However, Frances Carey, the head of national programmes at the British Museum, who has been organising her trip, said the 19-inch-tall goddess is remarkably strong. "She has to travel flat, with jolting minimised as much as possible, but she is made of baked clay, which is actually a very robust substance. That’s one of the reasons she has survived for 4,000 years."

Made in the reign of King Hammurabi in Babylon, she dates from between 1800 and 1750 BC.

Mr MacGregor described her as "one of the first great achievements of art, in miraculously good condition".

The Queen of the Night, originally known as the Burney Relief, was brought to Britain in the 1920s, when Iraq was under British rule.

In 1933 the British Museum tried - but failed - to buy her. It was thwarted again when she came up for sale in the 1970s.
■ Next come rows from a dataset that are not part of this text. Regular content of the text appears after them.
-- ==== Sys2Proof/Machine/Encoder.lean ====
section
/-! DEFINITION. chunk_encoder_dispatch: which chunk the encoder emits at a position, and its step (rules R150 to R160). -/

namespace Sys2Proof.Machine

/-- What one encoder step chose: the chunk, the last pixel it covers, how many it covers, whether that pixel is inserted. -/
structure Choice where
  chunk : Instr
  pixel : Pixel
  covers : Nat
  inserts : Bool
deriving DecidableEq, Repr

/-- How far a run extends from index `i` on (rule R152): at most `fuel` elements, below IN_LEN, each equal to `p`.
None where an element to be read was never placed. -/
def runExtra (b : Buffer Pixel) (inLen : Nat) (p : Pixel) : Nat → Nat → Option Nat
  | 0, _ => some 0
  | fuel + 1, i =>
    if i < inLen then
      match Buffer.read b i with
      | none => none
      | some q =>
        if q = p then
          match runExtra b inLen p fuel (i + 1) with
          | none => none
          | some extra => some (extra + 1)
        else some 0
    else some 0

/-- The condition of DIFF on the three deltas (rule R156). -/
def diffFits (dr dg db : Int) : Bool := within (-2) 1 dr && within (-2) 1 dg && within (-2) 1 db

/-- The condition of LUMA on the three deltas (rule R157). -/
def lumaFits (dr dg db : Int) : Bool :=
  within (-32) 31 dg && within (-8) 7 (dr - dg) && within (-8) 7 (db - dg)

/-- The delta/literal path (rules R154 to R158): alpha change first, then Diff, Luma, RGB. -/
def literalChunk (prev p : Pixel) : Instr :=
  if p.a ≠ prev.a then .rgba p.r p.g p.b p.a
  else if diffFits (delta p.r prev.r) (delta p.g prev.g) (delta p.b prev.b) then
    .diff (delta p.r prev.r) (delta p.g prev.g) (delta p.b prev.b)
  else if lumaFits (delta p.r prev.r) (delta p.g prev.g) (delta p.b prev.b) then
    .luma (delta p.g prev.g) (delta p.r prev.r - delta p.g prev.g) (delta p.b prev.b - delta p.g prev.g)
  else .rgb p.r p.g p.b

/-- The dispatch of rule R159: run, cache hit, delta/literal path. None where a pixel to be read was never placed. -/
def chooseChunk (s : State) : Option Choice :=
  match Buffer.read s.mem.pixIn s.pos with
  | none => none
  | some p =>
    if p = s.prev then
      match runExtra s.mem.pixIn s.inLen p (Config.maxRun - 1) (s.pos + 1) with
      | none => none
      | some extra => some ⟨.run (extra + 1), p, extra + 1, false⟩
    else
      match cacheLookup s.cache p with
      | some slot => some ⟨.index slot, p, 1, false⟩
      | none => some ⟨literalChunk s.prev p, p, 1, true⟩

/-- The working state after the chosen chunk (rules R132, R160). -/
def State.encoded (s : State) (c : Choice) : State :=
  (if c.inserts then s.inserted c.pixel else s).stepped c.pixel c.covers

/-- `encoder_step` (rule R159): emit the chosen chunk's bytes. -/
def encoderStep (s : State) : Result :=
  match chooseChunk s with
  | none => .refused .inputElementAbsent
  | some c => appendBytes (encode s.cfg.magic c.chunk) (s.encoded c)

/-- The header an encoding command emits (rule R120). -/
def State.headerBytes (s : State) : List Byte :=
  encodeHeader s.cfg.magic s.width s.height s.channels s.colorspace

/-- The size check (rule R150): the exact product, no wrap. -/
def State.sizeMatches (s : State) : Bool := s.inLen == s.width.toNat * s.height.toNat

/-- ENC's entry action (rules R151, R217): size check, initialisation, header. -/
def encEntry (s : State) : Result :=
  if s.sizeMatches then appendBytes s.headerBytes s.initialised else raise .sizeMismatch s

/-- ENC_HDR's one step (rules R214, R217): the header, and done. -/
def encHdrEntry (s : State) : Result := appendBytes s.headerBytes s.finished

/-- ENC's later steps (rules R151, R217): a chunk step while pixels remain, then the end action. -/
def encChunks (s : State) : Result :=
  if s.pos < s.inLen then encoderStep s else .next s.finished

end Sys2Proof.Machine
end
But with the help of the Heritage Lottery Fund and the Art Fund, it succeeded in buying her last year for 1.5 million from a Japanese collector who kept her in a London bank vault.

The Queen of the Night’s "weekend break tour", visiting Glasgow, Sunderland and Leicester, launches a partnership scheme in which the British Museum will lend out some of its treasures to regional museums, one of the ideas developed by Mr MacGregor since he took over as director in September 2002.

He has presided over a remarkable transformation at the museum, from a debt-ridden institution on the brink of collapse to a streamlined organisation able to celebrate its 250th anniversary last June in style.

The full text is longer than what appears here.